Diffusion of Cu into the interior of the TiO2 particles will reduce their accessibility and improve their stability towards leaching into solution. Therefore, we performed washing experiments and analyzed the samples with DRS and XRF. DRS in Fig. 6a shows that the absorption band characteristic of Cu2+ (550 to 900 nm) decreased significantly after washing with water for the non-treated sample and those heated at low temperature, suggesting a significant portion of weakly bound Cu2+ species. In contrast, a far smaller amount of Cu-species detached in the samples treated at temperatures above 250 °C. XRF (Fig. 6b) confirmed that 62.5% and 86.3% of Cu was removed from the non-calcined samples for Cu(ac)2/TiO2 and Cu(NO3)2/TiO2, respectively, while the corresponding amounts for the samples treated at 350 °C were only 16.0% and 17.2%, respectively.
image file: d1ta05561e-f6.tif
Fig. 6 Washing experiments of the Cu/TiO2 composites: (a) DRS of the Cu(ac)2/TiO2 sample before and after washing. The corresponding DRS data of the Cu(NO3)2/TiO2 sample, showing the same behaviour, is shown in Fig. S18. (b) XRF analysis of the Cu content before and after washing with the amount of Cu washed out (in % regarding the original content). Further details are shown in Table S8.
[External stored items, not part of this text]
-- ==== Sys2Proof/Tests/Slice0.lean ====
section
/-! SUPPORT. Tests of the model against words and results written out in spec/ (95_test_vectors.md unless a test names
another file), and one concrete case that meets the hypotheses of each statement that has some. -/

namespace Sys2Proof.Tests

open Sys2Proof Sys2Proof.Machine

/-! ### Helpers -/

/-- The state after reset but for `pc`, some registers and some RAM words. -/
def machineWith (pc : Word) (regs : List (Reg × Word)) (ram : List (Nat × Word)) : State :=
  { State.reset with
    pc := pc
    regs := regs.foldl (fun v p => v.set p.1 p.2) State.reset.regs
    mem := ram.foldl (fun m c => m.writeWord c.1 c.2) [] }

/-- One step with a word placed at `pc`. -/
def runWord (w : Word) (s : State) : Result := step (placeAtPc w s)

/-- The state an answer leaves, if it is a next state. -/
def stateOf : Result → Option State
  | .next t => some t
  | .fault _ => none
  | .refused _ => none

/-- A register after an answer. -/
def regOf (o : Result) (r : Reg) : Option Word := (stateOf o).map (·.readReg r)

/-- `pc` after an answer. -/
def pcOf (o : Result) : Option Word := (stateOf o).map (·.pc)

/-- A RAM word after an answer. -/
def ramOf (o : Result) (a : Nat) : Option Word := (stateOf o).map (·.mem.readWord a)

/-- R3 after a word run at 0x40 with each pair in R1 and R2. -/
def resultsFor (w : Word) (pairs : List (Word × Word)) : List (Option Word) :=
  pairs.map fun p => regOf (runWord w (machineWith 0x40 [(1, p.1), (2, p.2)] [])) 3

/-- The instructions some words decode to. -/
def decoded (ws : List Word) : List (Option Instr) := ws.map fun w => (decode w).toOption

/-! ### Well-formed words: an ill-formed one for each check (30_encoding.md R83, R84) -/

/-- R83 (a): an empty cell of the opcode map. -/
theorem test_reject_empty_opcode :
    decode 0x02000000#32 = .error (.emptyOpcode 0b0010#4) ∧ wellFormedWord 0x02000000#32 = false := by decide

/-- R83 (b) to (e): an empty cell of each function table. -/
theorem test_reject_empty_function :
    decode 0x4F000213#32 = .error (.emptyFunction 0b1111#4 0b0100#4) ∧
    decode 0xCB000513#32 = .error (.emptyFunction 0b1011#4 0b1100#4) ∧
    decode 0x4E000213#32 = .error (.emptyFunction 0b1110#4 0b0100#4) ∧
    decode 0x8A000513#32 = .error (.emptyFunction 0b1010#4 0b1000#4) ∧
    decode 0xB0000321#32 = .error (.emptyFunction 0b0000#4 0b1011#4) := by decide

/-- R83 (f): LW, SW and JAL with a function that is not 0000. -/
theorem test_reject_function_of_lw_sw_jal :
    [0x19000813#32, 0x18000821#32, 0x1100180F#32].map wellFormedWord = [false, false, false] ∧
    decode 0x1100180F#32 = .error (.emptyFunction 0b0001#4 0b0001#4) := by decide

/-- R83 (g): a must-be-zero bit set in formats R, I0 and S0. -/
theorem test_reject_must_be_zero :
    decode 0x3F001213#32 = .error (.mustBeZero 0b1111#4 0b0011#4) ∧
    decode 0xFB000113#32 = .error (.mustBeZero 0b1011#4 0b1111#4) ∧
    decode 0x80000311#32 = .error (.mustBeZero 0b0000#4 0b1000#4) ∧
    [0x3F001213#32, 0xFB000113#32, 0x80000311#32].map wellFormedWord = [false, false, false] := by decide

/-- Section 2.2: NOR is not XNOR, NORI is not XNORI (90_conflicts.md C2), all ones is nothing. -/
theorem test_neighbours_do_not_swap :
    decoded [0xAF000213#32, 0xAB000013#32, 0xFFFFFFFF#32, 0xFF000213#32] =
      [some (.nor 2 1 3), some (.nori 0 1 3), none, none] := by decide

/-- Too few bytes for an instruction. -/
theorem test_reject_truncated : decodeBytes [0x13#8, 0x02#8, 0x00#8] = .error .truncated := by decide

/-! ### Decoding: the words of section 2.1, every constructor -/

theorem test_decode_alu_r :
    decoded [
        0x3F000213#32, 0x2F000213#32, 0x7F000213#32, 0x6F000213#32, 0x5F000213#32, 0xBF000213#32, 0xAF000213#32,
        0x9F000213#32] = [
        some (.add 2 1 3), some (.sub 2 1 3), some (.and 2 1 3), some (.or 2 1 3), some (.xor 2 1 3),
        some (.nand 2 1 3), some (.nor 2 1 3), some (.xnor 2 1 3)] := by decide

theorem test_decode_alu_i :
    decoded [
        0x3B000513#32, 0x2B000513#32, 0x7B00FF13#32, 0x6B800013#32, 0x5BFFFF13#32, 0xBB0F0F13#32, 0xAB000013#32,
        0x9B000013#32, 0xFBF0000A#32] = [
        some (.addi 5 1 3), some (.subi 5 1 3), some (.andi 0x00FF 1 3), some (.ori 0x8000 1 3),
        some (.xori 0xFFFF 1 3), some (.nandi 0x0F0F 1 3), some (.nori 0 1 3), some (.xnori 0 1 3),
        some (.mvhi 0xF000 10)] := by decide

theorem test_decode_load_store :
    decoded [
        0x09000813#32, 0x09FFFCEF#32, 0x08000821#32, 0x08FFFCFE#32] = [
        some (.lw 8 1 3), some (.lw 0xFFFC 14 15), some (.sw 8 1 2), some (.sw 0xFFFC 14 15)] := by decide

theorem test_decode_cmp_r :
    decoded [
        0x3E000213#32, 0xCE000213#32, 0xDE000213#32, 0x2E000213#32, 0xFE000213#32, 0x0E000213#32, 0x1E000213#32,
        0xEE000213#32] = [
        some (.f 2 1 3), some (.eq 2 1 3), some (.lt 2 1 3), some (.lte 2 1 3), some (.t 2 1 3),
        some (.ne 2 1 3), some (.gte 2 1 3), some (.gt 2 1 3)] := by decide

theorem test_decode_cmp_i :
    decoded [
        0x3A000513#32, 0xCA000513#32, 0xDAFFFF13#32, 0x2A000513#32, 0xFA000513#32, 0x0A000513#32, 0x1A000513#32,
        0xEA000513#32] = [
        some (.fi 5 1 3), some (.eqi 5 1 3), some (.lti 0xFFFF 1 3), some (.ltei 5 1 3), some (.ti 5 1 3),
        some (.nei 5 1 3), some (.gtei 5 1 3), some (.gti 5 1 3)] := by decide

theorem test_decode_branch :
    decoded [
        0x30000321#32, 0xC0000321#32, 0xD0000321#32, 0x20000321#32, 0xF0000321#32, 0x00000321#32, 0x10000321#32,
        0xE0000321#32] = [
        some (.bf 3 2 1), some (.beq 3 2 1), some (.blt 3 2 1), some (.blte 3 2 1), some (.bt 3 2 1),
        some (.bne 3 2 1), some (.bgte 3 2 1), some (.bgt 3 2 1)] := by decide

theorem test_decode_branch_zero :
    decoded [
        0x80000301#32, 0x90000301#32, 0x60000301#32, 0x40FFFE01#32, 0x50000301#32, 0xA0000301#32] = [
        some (.beqz 3 1), some (.bltz 3 1), some (.bltez 3 1), some (.bnez 0xFFFE 1), some (.bgtez 3 1),
        some (.bgtz 3 1)] := by decide

theorem test_decode_jal_and_zero :
    decoded [
        0x0100180F#32, 0x010000F9#32, 0x00000000#32] = [
        some (.jal 0x18 0 15), some (.jal 0 15 9), some (.bne 0 0 0)] := by decide

/-- The host's numbering: one word, bit 0 the least significant; bits above `nbits` are zero. -/
theorem test_table_word :
    decodeTableWord 32 0x3F000213 = some (.add 2 1 3) ∧ decodeTableWord 32 0x02000000 = none ∧
    decodeTableWord 8 0x321 = some (.bne 0 2 1) := by decide

/-- A word placed where the next step fetches runs as the first instruction after reset. -/
theorem test_fetch_word_runs :
    regOf (step (State.reset.withFetchWord 32 0x3B000513)) 3 = some 5#32 ∧
    (State.reset.withFetchWord 32 0x3B000513).mem.readWord 0x40 = 0x3B000513#32 := by decide

/-! ### ALU-R: section 3.1, five pairs each -/

/-- The operand pairs of section 3.1. -/
def aluPairs : List (Word × Word) :=
  [(0xFFFFFFFF, 1), (0x7FFFFFFF, 1), (0, 1), (0x80000000, 0x80000000), (0xF0F0F0F0, 0x0FF00FF0)]

theorem test_add_vectors :
    resultsFor 0x3F000213#32 aluPairs =
      [0x00000000, 0x80000000, 0x00000001, 0x00000000, 0x00E100E0].map some := by decide

theorem test_sub_vectors :
    resultsFor 0x2F000213#32 aluPairs =
      [0xFFFFFFFE, 0x7FFFFFFE, 0xFFFFFFFF, 0x00000000, 0xE100E100].map some := by decide

theorem test_and_vectors :
    resultsFor 0x7F000213#32 aluPairs =
      [0x00000001, 0x00000001, 0x00000000, 0x80000000, 0x00F000F0].map some := by decide

theorem test_or_vectors :
    resultsFor 0x6F000213#32 aluPairs =
      [0xFFFFFFFF, 0x7FFFFFFF, 0x00000001, 0x80000000, 0xFFF0FFF0].map some := by decide

theorem test_xor_vectors :
    resultsFor 0x5F000213#32 aluPairs =
      [0xFFFFFFFE, 0x7FFFFFFE, 0x00000001, 0x00000000, 0xFF00FF00].map some := by decide

theorem test_nand_vectors :
    resultsFor 0xBF000213#32 aluPairs =
      [0xFFFFFFFE, 0xFFFFFFFE, 0xFFFFFFFF, 0x7FFFFFFF, 0xFF0FFF0F].map some := by decide

theorem test_nor_vectors :
    resultsFor 0xAF000213#32 aluPairs =
      [0x00000000, 0x80000000, 0xFFFFFFFE, 0x7FFFFFFF, 0x000F000F].map some := by decide

theorem test_xnor_vectors :
    resultsFor 0x9F000213#32 aluPairs =
      [0x00000001, 0x80000001, 0xFFFFFFFE, 0xFFFFFFFF, 0x00FF00FF].map some := by decide

/-- A source that is also the destination is read before it is written (00_scope.md R8). -/
theorem test_add_same_register :
    regOf (runWord 0x3F000111#32 (machineWith 0x40 [(1, 0x40000000)] [])) 1 = some 0x80000000#32 := by decide

/-! ### ALU-I: section 3.2, four cases each -/

/-- R3 after an ALU-I word of R1, R3 with each register value and immediate of section 3.2. -/
def resultsImm (top : BitVec 8) (cases : List (Word × Imm)) : List (Option Word) :=
  cases.map fun c => regOf (runWord (top ++ c.2 ++ 0x13#8) (machineWith 0x40 [(1, c.1)] [])) 3

/-- The cases of section 3.2. -/
def aluImmCases : List (Word × Imm) := [(0x00010000, 0xFFFF), (0x12345678, 0x8000), (0, 0x7FFF), (0xFFFFFFFF, 1)]

theorem test_addi_vectors :
    resultsImm 0x3B#8 aluImmCases = [0x0000FFFF, 0x1233D678, 0x00007FFF, 0x00000000].map some := by decide

theorem test_subi_vectors :
    resultsImm 0x2B#8 aluImmCases = [0x00010001, 0x1234D678, 0xFFFF8001, 0xFFFFFFFE].map some := by decide

theorem test_andi_vectors :
    resultsImm 0x7B#8 aluImmCases = [0x00010000, 0x12340000, 0x00000000, 0x00000001].map some := by decide

theorem test_ori_vectors :
    resultsImm 0x6B#8 aluImmCases = [0xFFFFFFFF, 0xFFFFD678, 0x00007FFF, 0xFFFFFFFF].map some := by decide

theorem test_xori_vectors :
    resultsImm 0x5B#8 aluImmCases = [0xFFFEFFFF, 0xEDCBD678, 0x00007FFF, 0xFFFFFFFE].map some := by decide

theorem test_nandi_vectors :
    resultsImm 0xBB#8 aluImmCases = [0xFFFEFFFF, 0xEDCBFFFF, 0xFFFFFFFF, 0xFFFFFFFE].map some := by decide

theorem test_nori_vectors :
    resultsImm 0xAB#8 aluImmCases = [0x00000000, 0x00002987, 0xFFFF8000, 0x00000000].map some := by decide

theorem test_xnori_vectors :
    resultsImm 0x9B#8 aluImmCases = [0x00010000, 0x12342987, 0xFFFF8000, 0x00000001].map some := by decide

/-- Section 3.2: MVHI drops what the register held (92_eei_decisions.md D13). -/
theorem test_mvhi :
    regOf (runWord 0xFBF0000A#32 (machineWith 0x40 [(10, 0x12345678)] [])) 10 = some 0xF0000000#32 ∧
    regOf (runWord 0xFB000004#32 (machineWith 0x40 [(4, 0xFFFFFFFF)] [])) 4 = some 0#32 := by decide

/-! ### LW and SW: section 3.3 -/

/-- A displacement, a negative displacement, an address sum that wraps to 0. -/
theorem test_lw_ram :
    regOf (runWord 0x09000813#32 (machineWith 0x40 [(1, 0x100)] [(0x108, 0xA)])) 3 = some 0xA#32 ∧
    regOf (runWord 0x09FFFCEF#32 (machineWith 0x40 [(14, 0x2000)] [(0x1FFC, 0x50)])) 15 = some 0x50#32 ∧
    regOf (runWord 0x09000413#32 (machineWith 0x40 [(1, 0xFFFFFFFC)] [(0, 0x77)])) 3 = some 0x77#32 := by decide

/-- The base register as destination; the device inputs are zeros above the draw. -/
theorem test_lw_same_register_and_devices :
    regOf (runWord 0x09000011#32 (machineWith 0x40 [(1, 0x100)] [(0x100, 3)])) 1 = some 3#32 ∧
    regOf (runWord 0x09001041#32 (machineWith 0x40 [(4, 0xF0000000)] [])) 1 =
      some ((Config.keyDraw 0).setWidth 32) ∧
    regOf (runWord 0x09001440#32 (machineWith 0x40 [(4, 0xF0000000)] [])) 0 =
      some ((Config.switchDraw 0).setWidth 32) := ⟨by decide, rfl, rfl⟩

/-- The whole word is replaced, the word is marked, no register changes. -/
theorem test_sw_ram :
    ramOf (runWord 0x08000821#32 (machineWith 0x40 [(1, 0x100), (2, 0xDEADBEEF)] [])) 0x108 =
      some 0xDEADBEEF#32 ∧
    (stateOf (runWord 0x08000821#32 (machineWith 0x40 [(1, 0x100), (2, 0xDEADBEEF)] []))).map (·.dirty) =
      some [0x42] ∧
    ramOf (runWord 0x08000011#32 (machineWith 0x40 [(1, 0x100)] [])) 0x100 = some 0x100#32 ∧
    ramOf (runWord 0x08FFFCFE#32 (machineWith 0x40 [(14, 0x2000), (15, 0x50)] [])) 0x1FFC = some 0x50#32 := by
  decide

/-- HEX keeps bits 15:0, LEDR bits 9:0; the RAM is unchanged. -/
theorem test_sw_devices :
    (stateOf (runWord 0x08000034#32 (machineWith 0x40 [(4, 0xF0000000), (3, 0x1234ABCD)] []))).map
      (fun t => (t.hex, t.ledr, t.dirty)) = some (0xABCD#16, 0#10, []) ∧
    (stateOf (runWord 0x08000434#32 (machineWith 0x40 [(4, 0xF0000000), (3, 0xFFFFFFFF)] []))).map
      (fun t => (t.hex, t.ledr, t.dirty)) = some (0#16, 0x3FF#10, []) := by decide

/-- The faults of section 3.3, alignment before the map, each with what it records. -/
theorem test_lw_faults :
    runWord 0x09000213#32 (machineWith 0x40 [(1, 0x100)] []) = .fault (.misalignedData 0x40 0x102) ∧
    runWord 0x09000013#32 (machineWith 0x40 [(1, 0x2000)] []) = .fault (.unmappedAddress 0x40 0x2000 .load) ∧
    runWord 0x09000013#32 (machineWith 0x40 [(1, 0xF0000000)] []) =
      .fault (.unmappedAddress 0x40 0xF0000000 .load) ∧
    runWord 0x09000013#32 (machineWith 0x40 [(1, 0xF0000008)] []) =
      .fault (.unmappedAddress 0x40 0xF0000008 .load) ∧
    runWord 0x09000013#32 (machineWith 0x40 [(1, 0x2002)] []) = .fault (.misalignedData 0x40 0x2002) :=
  ⟨rfl, rfl, rfl, rfl, rfl⟩

/-- KEY cannot be written; a misaligned device address is misaligned first. -/
theorem test_sw_faults :
    runWord 0x08001021#32 (machineWith 0x40 [(1, 0xF0000000)] []) =
      .fault (.unmappedAddress 0x40 0xF0000010 .store) ∧
    runWord 0x08000221#32 (machineWith 0x40 [(1, 0xF0000000)] []) = .fault (.misalignedData 0x40 0xF0000002) :=
  ⟨rfl, rfl⟩

/-! ### CMP-R: section 3.4, six pairs each -/

/-- The pairs of section 3.4, the last three apart under an unsigned reading. -/
def cmpPairs : List (Word × Word) :=
  [(5, 5), (3, 5), (5, 3), (0xFFFFFFFF, 1), (1, 0xFFFFFFFF), (0x80000000, 0x7FFFFFFF)]

theorem test_f_vectors : resultsFor 0x3E000213#32 cmpPairs = [0, 0, 0, 0, 0, 0].map some := by decide

theorem test_eq_vectors : resultsFor 0xCE000213#32 cmpPairs = [1, 0, 0, 0, 0, 0].map some := by decide

theorem test_lt_vectors : resultsFor 0xDE000213#32 cmpPairs = [0, 1, 0, 1, 0, 1].map some := by decide

theorem test_lte_vectors : resultsFor 0x2E000213#32 cmpPairs = [1, 1, 0, 1, 0, 1].map some := by decide

theorem test_t_vectors : resultsFor 0xFE000213#32 cmpPairs = [1, 1, 1, 1, 1, 1].map some := by decide

theorem test_ne_vectors : resultsFor 0x0E000213#32 cmpPairs = [0, 1, 1, 1, 1, 1].map some := by decide

theorem test_gte_vectors : resultsFor 0x1E000213#32 cmpPairs = [1, 0, 1, 0, 1, 0].map some := by decide

theorem test_gt_vectors : resultsFor 0xEE000213#32 cmpPairs = [0, 0, 1, 0, 1, 0].map some := by decide

/-! ### CMP-I: section 3.5, eight cases each -/

/-- The cases of section 3.5. -/
def cmpImmCases : List (Word × Imm) :=
  [(5, 5), (4, 5), (6, 5), (0xFFFFFFFF, 0xFFFF), (0x0000FFFF, 0xFFFF), (0xFFFFFFFE, 0xFFFF), (0, 0x8000),
    (0x80000000, 0x8000)]

theorem test_fi_vectors : resultsImm 0x3A#8 cmpImmCases = [0, 0, 0, 0, 0, 0, 0, 0].map some := by decide

theorem test_eqi_vectors : resultsImm 0xCA#8 cmpImmCases = [1, 0, 0, 1, 0, 0, 0, 0].map some := by decide

theorem test_lti_vectors : resultsImm 0xDA#8 cmpImmCases = [0, 1, 0, 0, 0, 1, 0, 1].map some := by decide

theorem test_ltei_vectors : resultsImm 0x2A#8 cmpImmCases = [1, 1, 0, 1, 0, 1, 0, 1].map some := by decide

theorem test_ti_vectors : resultsImm 0xFA#8 cmpImmCases = [1, 1, 1, 1, 1, 1, 1, 1].map some := by decide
These results indicate that most of the Cu species are weakly bound on the surface and that the lower extent of leaching at high temperatures is a result of Cu surface-to-bulk diffusion. However, the observed band gap narrowing, VBM position shifts, as well as FTIR and Raman band changes indicate that Cu-to-support interactions exist to some extent already for the non-calcined sample. Hence, despite Cu being weakly chemisorbed after impregnation, this interaction appears to be strong enough to establish efficient electronic communication with the supporting TiO2. Accordingly, the HER maximum for the catalysts calcined at mild temperatures can be associated with densification of the adsorbed species on the surface, which leads to a stronger binding that facilitates charge transfer from TiO2 to the catalytic center, Cu. The increase of calcination temperature above 200 °C, however, triggers Cu diffusion into the TiO2 lattice, which consequently increases the number of charge recombination centers within TiO2 and reduces the number of Cu centers available on the surface.13,14 Previous reports have shown that Cu undergoes redox shuttling between the reactant and the TiO2 surface by going into solution and redepositing by electron transfer from the TiO2 CB to Cu.9,54 Additional photodeposition experiments indicate that this mechanism is relevant to our system (further discussion in ESI and Fig. S19). Therefore, we can conclude that both, the reduced availability of Cu sites on the surface as well as the introduction of new trap and recombination states in TiO2 lattice, contribute to the HER performance decline.

DFT calculations

Cu oxidation state and diffusion mechanism. To better understand the surface and sub-surface Cu incorporation, we performed DFT calculations (see details in Methods). We examined the formation stability and analyzed the oxidation states of the corresponding Cu atoms by following the changes in the magnetic moments and Bader charges. We considered various Cu models anchored to the most abundant and stable (101) anatase TiO2 surface: a single Cu atom, a cluster of Cu atoms and Cu clusters with different numbers of oxygen atoms coordinated to Cu, labeled CuyOx (simulating partially oxidized clusters).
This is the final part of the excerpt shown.